I would propose to split two things: user-visible behavior and
internal implementation.  Internal implementation, which allows
numeric NaN within the JsonbValue, isn't perfect and we could improve
it.  But I'd like to determine desired user-visible behavior first,
then we can decide how to fix the implementation.

>
> > I found the relevant part of the standard.  Unfortunately, I can't
> > post the full standard here due to its license, but I think I can cite
> > the relevant part.
>
> I don't think this is very relevant.  The SQL standard has not got the
> concepts of Inf or NaN either (see 4.4.2 Characteristics of numbers),
> therefore their definition is only envisioning that a string representing
> a normal finite number should be castable to DOUBLE PRECISION.  Thus,
> both of the relevant standards think that "numbers" are just finite
> numbers.
>
> So when neither JSON nor SQL consider that "NaN" is an allowed sort
> of number, why are you doing violence to the code to allow it in a
> jsonpath?

Yes, I see.  No standard insists we should support NaN.  However,
standard claims .double() should behave the same as CAST to double.
So, I think if CAST supports NaN, but .double() doesn't, it's still a
violation.

> And if you insist on doing such violence, why didn't you
> do some more and kluge it to the point where "Inf" would work too?
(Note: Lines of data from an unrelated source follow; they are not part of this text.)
/-- LANE_CDR_LOSS: CDR lock is lost; from READY or ACTIVE the lane fails (R111).  In ALIGN, EQ and DESKEW the loss is counted, the
lane stays in its stage, and a marker shows a clock recovered again (log entry 108). -/
def execLaneCdrLoss (l : Nat) (s : State) : Host.Outcome State Fault Refusal :=
  onUnit (isLeatLane l)
    (if s.inService l then (s.inc fSER_LERR_CDRLOSS l).laneLost l 5
    else if s.rdb fSER_LSTAT_CDRLOCK l then ((s.inc fSER_LERR_CDRLOSS l).wrb fSER_LSTAT_CDRLOCK l false).eyeLost l
    else s)

/-- LANE_STUFF_VIOLATION at local time `t`: counted, and four within 256 ns in READY or ACTIVE fail the lane (R109, R111). -/
def execLaneStuffViolation (l t : Nat) (s : State) : Host.Outcome State Fault Refusal :=
  let ts := ((s.lane l).stuff.filter fun u => decide (t ≤ u + 256)) ++ [t]
  onUnit (isLeatLane l)
    (if s.laneStage l < 3 then s
    else
      let s := (s.inc fSER_LERR_STUFFERR l).laneMod l fun n => { n with stuff := ts }
      if s.inService l && decide (4 ≤ ts.length) then s.laneLost l 7 else s)

/-! ### Control, waves and training (R147, R164, R179) -/

/-- A write of LEAT_CTL.  On stepping A0 RATE reads 1 and a write of 0 is discarded (R2). -/
def State.leatCtl (s : State) (k val : Nat) : State :=
  let fs := fieldsAt 0xC01000
  let v := if s.rd fBOOT_ID_STEPPING 0 = 0 then putBit val 1 true else val
  if s.discards fs k v then s
  else
    let was := s.rdb fLEAT_CTL_ENABLE k
    let s := s.takeWord fs k v
    let s := if was && !bitOf v 0 then s.goDisabled k 7 else s
    let s := (s.domKick (72 + k)).linkTry k
    if bitOf v 7 && s.lkActive k then s.retrain k 0 else s

/-- LEAT_CTL_WRITE (R164, R179). -/
def execLeatCtlWrite (k val : Nat) (s : State) : Host.Outcome State Fault Refusal :=
  onUnit (isLink k && decide (val < 2 ^ 32)) (s.onTile (tileOfLink k)
    (s.leatCtl k val))

/-- LEAT_RETRAIN_CMD: a write of LEAT_CTL with RETRAIN (R169). -/
def execLeatRetrainCmd (k val : Nat) (s : State) : Host.Outcome State Fault Refusal :=
  onUnit (isLink k && decide (val < 2 ^ 32)) (s.onTile (tileOfLink k)
    (s.leatCtl k (putBit val 7 true)))

/-- LEAT_LANES_READY: nine receivers hold, with one peer (R164, R169). -/
def execLeatLanesReady (k : Nat) (s : State) : Host.Outcome State Fault Refusal :=
  onUnit (isLink k) (if s.awaitsLanes k ∧ s.readyCount k = 9 then s.startExch k else s)

/-- LEAT_DEGRADED_WAIT_EXPIRE: eight receivers have held for 2 ms, or, 18 ms after entry and with DEGOK, four to seven
hold (R164).  Where no value has reached five lanes by then, every lane of the link fails as miswired (R113, log entry 108). -/
def execLeatDegradedWaitExpire (k : Nat) (atEighteen : Bool) (s : State) : Host.Outcome State Fault Refusal :=
  let n := s.heldLanes k
  onUnit (isLink k)
    (if s.awaitsLanes k && (if atEighteen then (s.lk k).degOk && decide (4 ≤ n ∧ n ≤ 7) else n == 8) then
      if (s.majority k).isNone then s.miswireAll k else s.startExch k
    else s)

/-- LEAT_TRAINING_TIMEOUT: 20 ms since TRAINING was entered (R164). -/
def execLeatTrainingTimeout (k : Nat) (s : State) : Host.Outcome State Fault Refusal :=
  onUnit (isLink k) (if s.lkState k = 1 ∨ s.lkState k = 2 then s.goDown k 1 else s)

/-- LEAT_RETRAIN_IDLE_END: after 20 µs of electrical idle all nine lanes start from DETECT (R169). -/
def execLeatRetrainIdleEnd (k : Nat) (s : State) : Host.Outcome State Fault Refusal :=
  onUnit (isLink k)
    (if s.lkState k = 5 ∧ ¬ (s.lk k).exch then
      (s.lkMod k fun l => { l with quiet := false, blk0 := s.pwr.ns }).each (linkLanes k) fun s l => s.laneStart l (s.lk k).rate
    else s)
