-- ==== Sys2Proof/Machine/Port.lean ====
section
/-! DEFINITION. What several causes do to a port (R125 to R133, R142): DL_Down, training, the reset of an upstream port and
its propagation, and the events that a bridge shows its host. -/

namespace Sys2Proof.Machine

/-- Port `p` beside its registers. -/
def State.portS (s : State) (p : Nat) : PortS := SMap.get {} s.prt.ports p

/-- Port `p` beside its registers, changed by `f`. -/
def State.portMod (s : State) (p : Nat) (f : PortS → PortS) : State :=
  { s with prt := { s.prt with ports := SMap.mod {} s.prt.ports p f } }

/-- Bridge `b` = 32 v + i beside PRT_VPPB. -/
def State.bridge (s : State) (b : Nat) : Bridge := SMap.get {} s.prt.bridges b

/-- Bridge `b` beside PRT_VPPB, changed by `f`. -/
def State.bridgeMod (s : State) (b : Nat) (f : Bridge → Bridge) : State :=
  { s with prt := { s.prt with bridges := SMap.mod {} s.prt.bridges b f } }

/-- Event bit `n` of bridge `b`'s Slot Status sets, and its host hears of it (R142). -/
def State.bridgeEvent (s : State) (b n : Nat) : State :=
  (s.bridgeMod b fun x => { x with status := putBit x.status n true }).send (.hotplug (b / 32) (b % 32) n)

/-- The bridges to which port `p` or one of its LDs is bound (R130), an unbind in progress not having ended the binding yet (R131). -/
def State.bound (s : State) (p : Nat) : List Nat := (s.vppbsOf p).filter s.holdsBinding

/-- Event bit `n` on every bridge to which port `p` is bound. -/
def State.boundEvent (s : State) (p n : Nat) : State := s.each (s.bound p) fun s b => s.bridgeEvent b n

/-- A slot event `n` on every bridge to which port `p` is bound, where the port presents a slot (R140). -/
def State.slotEvent (s : State) (p n : Nat) : State := if s.rdb fPRT_PORTCFG_HPCAP p then s.boundEvent p n else s

/-- Port `p` is the in-band manager port (R52, R57). -/
def State.isManager (s : State) (p : Nat) : Bool :=
  s.mgrOn && s.mgrPort == p

/-! ### Slots of ports (R141, R142) -/

/-- The port to which slot `j` is bound (R141). -/
def State.slotPort (s : State) (j : Nat) : Option Nat :=
  (List.range 64).find? fun p => s.rdb fPRT_SLOTCFG_SLOTEN p && s.rd fPRT_SLOTCFG_SLOT p == j

/-- The slot bound to port `p`. -/
def State.portSlot (s : State) (p : Nat) : Option Nat :=
  if s.rdb fPRT_SLOTCFG_SLOTEN p then some (s.rd fPRT_SLOTCFG_SLOT p) else none

/-- PRT_SLOTSTAT.PRESENT of port `p`: PRSNT_N of its slot is low, or its receivers detect a partner (R142). -/
def State.presentNow (s : State) (p : Nat) : State :=
  let slot : Bool := match s.portSlot p with
    | some j => s.rdb fSLU_STAT_PRES j
    | none => false
  s.wrb fPRT_SLOTSTAT_PRESENT p ((s.portS p).detect || slot)

/-- PRSNT_N of port `p`'s slot or the receiver detection has changed: either sets Presence Detect Changed (R142). -/
def State.presenceTurn (s : State) (p : Nat) : State :=
  ((s.presentNow p).wrb fPRT_SLOTSTAT_PDCHG p true).slotEvent p 3

/-- PRT_SLOTSTAT.POWERED of port `p` follows its slot's power-good (R428). -/
def State.poweredNow (s : State) (p : Nat) : State :=
  match s.portSlot p with
  | some j => s.wrb fPRT_SLOTSTAT_POWERED p (s.rdb fSLU_STAT_PG j)
  | none => s.wrb fPRT_SLOTSTAT_POWERED p false

/-! ### Training and link loss (R126, R127) -/

/-- Port `p` may train: enabled, its domains on, its wave reached (R77), PERST_N or PERST_OUT_N released (R72, R73), its
reference present (R68), and neither a reset, a reaction nor Safe holds it (R398). -/
def State.mayTrain (s : State) (p : Nat) : Bool :=
  s.enabled p && (s.portDomains p).all s.domOn && bitOf s.pwr.waved p
    && (if s.rdb fPRT_PORTCFG_ROLE p then s.bit fPWR_PERSTIN_LEVEL p else s.bit fPWR_PERSTOUT_RELEASED p)
    && bitOf (s.rd fPWR_CLKSTAT_OK 0) (13 + tileOfPort p)
    && !(s.portS p).hot && !(s.portS p).iso && !s.pwr.warm && !bitOf s.pwr.tiles (tileOfPort p)
    && s.dev != 4

/-- The status fields that fall with the link. -/
def linkFields : List Fld :=
  [fPRT_PORTSTAT_NEGWIDTH, fPRT_PORTSTAT_RATE, fPRT_PORTSTAT_FLIT, fPRT_PORTSTAT_CXLIO, fPRT_PORTSTAT_CXLCACHE,
   fPRT_PORTSTAT_CXLMEM, fPRT_PORTSTAT_DEGRADED, fPRT_PORTSTAT_DLACTIVE, fPRT_PORTSTAT_L1SUB, fPRT_PORTSTAT_REVERSED]

/-- The lanes in use of port `p` once trained to `width` lanes, `rev` where lane reversal is in use: the port's lanes from its lane
0, or from its highest lane (R124). -/
def State.lanesUsed (s : State) (p width : Nat) (rev : Bool) : List Nat :=
  let full := 4 * quadsOf (s.rd fPRT_PORTCFG_WIDTH p)
  (List.range width).map fun i => if rev then 4 * p + full - 1 - i else 4 * p + i

/-- Port lane `l` is left out by the width that its port has trained to (R124): it stays in electrical idle. -/
def State.leftOut (s : State) (l : Nat) : Bool :=
  (s.lanePort l).any fun p => s.dlUp p && !(s.lanesUsed p (s.rd fPRT_PORTSTAT_NEGWIDTH p) (s.rdb fPRT_PORTSTAT_REVERSED p)).contains l

/-- A port lane whose link has gone down: no clock is recovered, and rate and polarity are those before training (R121). -/
def State.portLaneIdle (s : State) (l : Nat) : State :=
  (((s.eyeLost l).wrb fSER_LSTAT_CDRLOCK l false).wr fSER_LSTAT_RATE l 0).wrb fSER_LSTAT_RXINV l false

/-- Port `p` leaves L0 for LTSSM state `st`.  Where its data link layer was active it declares DL_Down (R127): what arrives
is cut short, every request queued for it or owed by it is settled, zeroing through it fails (R270), its agents are lost, and the source is raised unless
the loss was planned. -/
def State.dlDown (s : State) (p st : Nat) (planned : Bool) : State :=
  let up := s.dlUp p
  let agent := s.rdb fPRT_PORTSTAT_CXLCACHE p || s.rdb fPRT_PORTSTAT_CXLMEM p
  let s := s.when_ up fun s => (s.each (s.portLanes p) State.adaptKeep).portMod p fun x => { x with margin := none, marginNak := none, precode := false }
  let s := (s.each linkFields fun s f => s.clr1 f p).wr fPRT_PORTSTAT_LTSSM p st
  if !up then s
  else
    let s := s.each (s.portLanes p) State.portLaneIdle
    let s := (s.inc fPRT_ERR_LINKDOWN p).countEv 0x05 (tileOfPort p) p
    let s := s.when_ (!planned) fun s => s.pulse p
    let s := (s.truncate p).flushEgress p
    let s := s.each (s.xlt.waits.filter fun w => w.zeroing && eTport (s.entry w.idx) == p) fun s w => s.zeroed w.idx false
    let s := s.settleOwed p fun s m => s.lostAtPort p m
    let s := s.swcMod fun w => { w with withheld := w.withheld.filter fun c => c.x != p }
    let s := s.when_ agent fun s => s.agentLost p
    (s.boundEvent p 8).considerAll.drainAll

/-- The tables of port `p` count as loaded, or no longer (R74), and PWR_PORTRDY shows it while the port is enabled (log entry 100). -/
def State.readyNow (s : State) (p : Nat) : State := s.setBit fPWR_PORTRDY_READY p (s.enabled p && (s.portS p).loaded)

/-- PERST_OUT_N of port `p` driven low, with the loss of its link (R73). -/
def State.perstLow (s : State) (p : Nat) (planned : Bool) : State :=
  let s := s.setBit fPWR_PERSTOUT_RELEASED p false
  if s.rdb fPRT_PORTCFG_ROLE p then s else s.dlDown p 0 planned

/-! ### Reset of an upstream port and its propagation (R71, R128, R133) -/

/-- An operation sent to peer node `n` on its first link. -/
def State.toPeer (s : State) (n : Nat) (op : List Nat) : State :=
  match s.linksOf n with
  | k :: _ => s.mgmtSend k op
  | [] => s

/-- A reset of local port `p`, or of LD `ld` of the MLD there (R133). -/
def State.targetReset (s : State) (p : Nat) (ld : Option Nat) : State :=
  match ld with
  | some l => s.send (.ldReset p l)
  | none => s.dlDown p 8 true

/-- The reset of the VCS of port `p` reaches the target of bridge `b` (R133). -/
def State.propagate (s : State) (b : Nat) : State :=
  let q := s.rd fPRT_VPPB_PORT b
  if ¬ s.holdsBinding b then s
  else if s.rd fPRT_VPPB_KIND b = 0 then s.targetReset q none
  else if s.rd fPRT_VPPB_KIND b = 1 then s.targetReset q (some (s.rd fPRT_VPPB_LD b))
  else if s.rd fPRT_VPPB_KIND b = 2 then s.toPeer (s.rd fPRT_VPPB_NODE b) [3, q, 1]
  else s

/-- The reset of the VCS of port `p` is over: the owners of peers' ports bound to it hear of the release (R133, R177). -/
def State.releasePeers (s : State) (p : Nat) : State :=
  s.each ((List.range 31).map fun i => 32 * p + i + 1) fun s b =>
    s.when_ (s.holdsBinding b && s.rd fPRT_VPPB_KIND b == 2) fun s =>
      s.toPeer (s.rd fPRT_VPPB_NODE b) [3, s.rd fPRT_VPPB_PORT b, 0]

/-- The bindable bridges of VCS `v`. -/
def bridgesOf (v : Nat) : List Nat := (List.range 31).map fun i => 32 * v + i + 1

/-- The management endpoint's PF of port `p` is reset: its VFs, their instances, and its MSI-X table (R128, R138). -/
def State.pfReset (s : State) (p : Nat) : State :=
  let s := (s.tenPort p).tenMod fun t => { t with vfs := SMap.erase t.vfs p }
  let s := s.each [fPF_MSIX_ADDR_L, fPF_MSIX_ADDR_H, fPF_MSIX_DATA, fPF_MSIX_MASK] fun s f => s.clrWhere f fun i => i / 64 == p
  s.clrWhere fPF_PBA_PEND fun i => i / 2 == p

/-- What a reset leaves of bridge `b`'s configuration space: the Power Controller Control and a power fault (log entry 60), and
with `pins` the indicators, whose pins keep their state through warm and tile resets (R49, R50). -/
def Bridge.afterReset (x : Bridge) (pins : Bool) : Bridge :=
  { x with attn := if pins then x.attn else 3, pwri := if pins then x.pwri else 3, status := x.status &&& 2, aspm := false, acs := 0,
           l1sub := 0 }

/-- Every function that port `p` presents is reset, with the resets that follow from it (R71, R128, R133): the endpoint, HDM
decoders, and the bridges, whose bindings stay; with `pins` in a warm or tile reset. -/
def State.functionsReset (s : State) (p : Nat) (pins : Bool := false) : State :=
  let s := ((s.pfReset p).hdmClear p).portMod p fun x => { x with aspm := false, l1sub := 0 }
  s.each (bridgesOf p) fun s b => (s.bridgeMod b fun x => x.afterReset pins).propagate b

/-- The reset of upstream port `p` by PERST_N, hot reset, Link Disable or DL_Down (R71, R128). -/
def State.portReset (s : State) (p st : Nat) (planned : Bool) (pins : Bool := false) : State :=
  (s.dlDown p st planned).functionsReset p pins

/-- The link of port `p` goes down with no plan (R127, R128): at an upstream port this is a hot reset. -/
def State.linkLost (s : State) (p : Nat) : State :=
  if s.rdb fPRT_PORTCFG_ROLE p then s.portReset p 0 false else s.dlDown p 0 false

end Sys2Proof.Machine
end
Yep, according to standard .double() should support "Inf" as soon as
CAST to double does.  The reason why it wasn't implemented is that we
use numeric as the internal storage for all the numbers. And numeric
doesn't support Inf yet.

> (It would require slightly less klugery in the wake of the infinities-
> in-numeric patch that I'm going to post soon ... but that doesn't make
> it a good idea.)


If numerics would support infinites, we can follow standard and make
.double() method work the same way as CAST to double does.  Now, I get
that there is no much reason to keep current behaviour, which supports
Nan, but doesn't support Inf.  I think we should either support both
NaN and Inf and don't support any of them.  The latter is a violation
of the standard, but provides us with a simpler and cleaner
implementation.  What do you think?

BTW, we found what the standard says about serialization of SQL/JSON items.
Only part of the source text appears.